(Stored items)

________________________________________

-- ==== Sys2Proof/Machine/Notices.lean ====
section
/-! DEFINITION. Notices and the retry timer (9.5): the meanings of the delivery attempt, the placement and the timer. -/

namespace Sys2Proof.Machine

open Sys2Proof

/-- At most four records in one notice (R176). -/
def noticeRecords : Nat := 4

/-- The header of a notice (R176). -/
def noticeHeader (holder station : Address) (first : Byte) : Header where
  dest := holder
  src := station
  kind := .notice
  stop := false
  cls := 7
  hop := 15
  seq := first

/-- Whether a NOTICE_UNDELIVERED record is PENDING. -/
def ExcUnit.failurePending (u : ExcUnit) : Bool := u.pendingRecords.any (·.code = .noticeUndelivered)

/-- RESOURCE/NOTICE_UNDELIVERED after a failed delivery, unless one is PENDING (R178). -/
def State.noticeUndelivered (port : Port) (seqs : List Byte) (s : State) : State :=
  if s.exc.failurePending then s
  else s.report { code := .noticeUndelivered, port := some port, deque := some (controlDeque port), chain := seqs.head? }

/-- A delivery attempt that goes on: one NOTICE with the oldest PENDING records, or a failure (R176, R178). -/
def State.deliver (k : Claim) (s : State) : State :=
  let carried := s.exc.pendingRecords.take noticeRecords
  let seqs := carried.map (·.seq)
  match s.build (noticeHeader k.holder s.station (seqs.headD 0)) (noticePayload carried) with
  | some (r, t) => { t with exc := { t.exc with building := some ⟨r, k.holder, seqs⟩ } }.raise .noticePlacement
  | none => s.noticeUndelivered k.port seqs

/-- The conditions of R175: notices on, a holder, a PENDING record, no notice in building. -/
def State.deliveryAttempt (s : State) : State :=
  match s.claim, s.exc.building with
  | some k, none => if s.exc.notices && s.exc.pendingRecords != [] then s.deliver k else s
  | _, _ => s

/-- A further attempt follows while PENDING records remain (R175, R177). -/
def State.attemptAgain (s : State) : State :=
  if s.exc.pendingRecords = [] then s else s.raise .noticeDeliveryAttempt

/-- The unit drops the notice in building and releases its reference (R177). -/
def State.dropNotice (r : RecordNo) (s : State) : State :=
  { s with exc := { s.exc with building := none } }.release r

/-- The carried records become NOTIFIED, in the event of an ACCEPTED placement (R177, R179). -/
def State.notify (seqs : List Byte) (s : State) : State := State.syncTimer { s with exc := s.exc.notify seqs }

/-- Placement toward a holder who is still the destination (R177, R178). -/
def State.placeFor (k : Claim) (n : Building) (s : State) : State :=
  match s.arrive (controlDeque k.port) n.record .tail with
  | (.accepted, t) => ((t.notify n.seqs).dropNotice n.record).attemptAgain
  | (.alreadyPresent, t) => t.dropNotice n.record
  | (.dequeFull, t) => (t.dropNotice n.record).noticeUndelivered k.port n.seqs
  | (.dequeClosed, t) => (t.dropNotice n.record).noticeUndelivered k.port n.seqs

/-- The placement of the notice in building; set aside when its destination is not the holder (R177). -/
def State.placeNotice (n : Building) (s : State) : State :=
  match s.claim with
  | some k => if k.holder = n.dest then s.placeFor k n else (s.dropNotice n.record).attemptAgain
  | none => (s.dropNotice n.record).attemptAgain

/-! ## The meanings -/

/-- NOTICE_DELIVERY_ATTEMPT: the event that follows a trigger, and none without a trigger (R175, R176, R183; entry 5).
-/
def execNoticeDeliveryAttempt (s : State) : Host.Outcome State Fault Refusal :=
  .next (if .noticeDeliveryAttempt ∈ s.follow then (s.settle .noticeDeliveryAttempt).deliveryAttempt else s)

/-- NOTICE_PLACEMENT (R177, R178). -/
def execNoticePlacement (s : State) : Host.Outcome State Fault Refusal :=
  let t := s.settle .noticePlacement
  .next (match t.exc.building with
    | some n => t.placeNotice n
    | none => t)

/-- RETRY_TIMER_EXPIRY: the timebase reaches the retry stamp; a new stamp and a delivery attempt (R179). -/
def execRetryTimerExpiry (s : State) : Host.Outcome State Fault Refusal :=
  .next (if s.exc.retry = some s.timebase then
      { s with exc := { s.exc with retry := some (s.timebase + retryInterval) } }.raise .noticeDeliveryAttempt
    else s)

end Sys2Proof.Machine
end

________________________________________

Work request: A line qualifies when it holds the word "notify"; report all qualifying lines from the records above.

Worked solution:
def State.notify (seqs : List Byte) (s : State) : State := State.syncTimer { s with exc := s.exc.notify seqs }
  | (.accepted, t) => ((t.notify n.seqs).dropNotice n.record).attemptAgain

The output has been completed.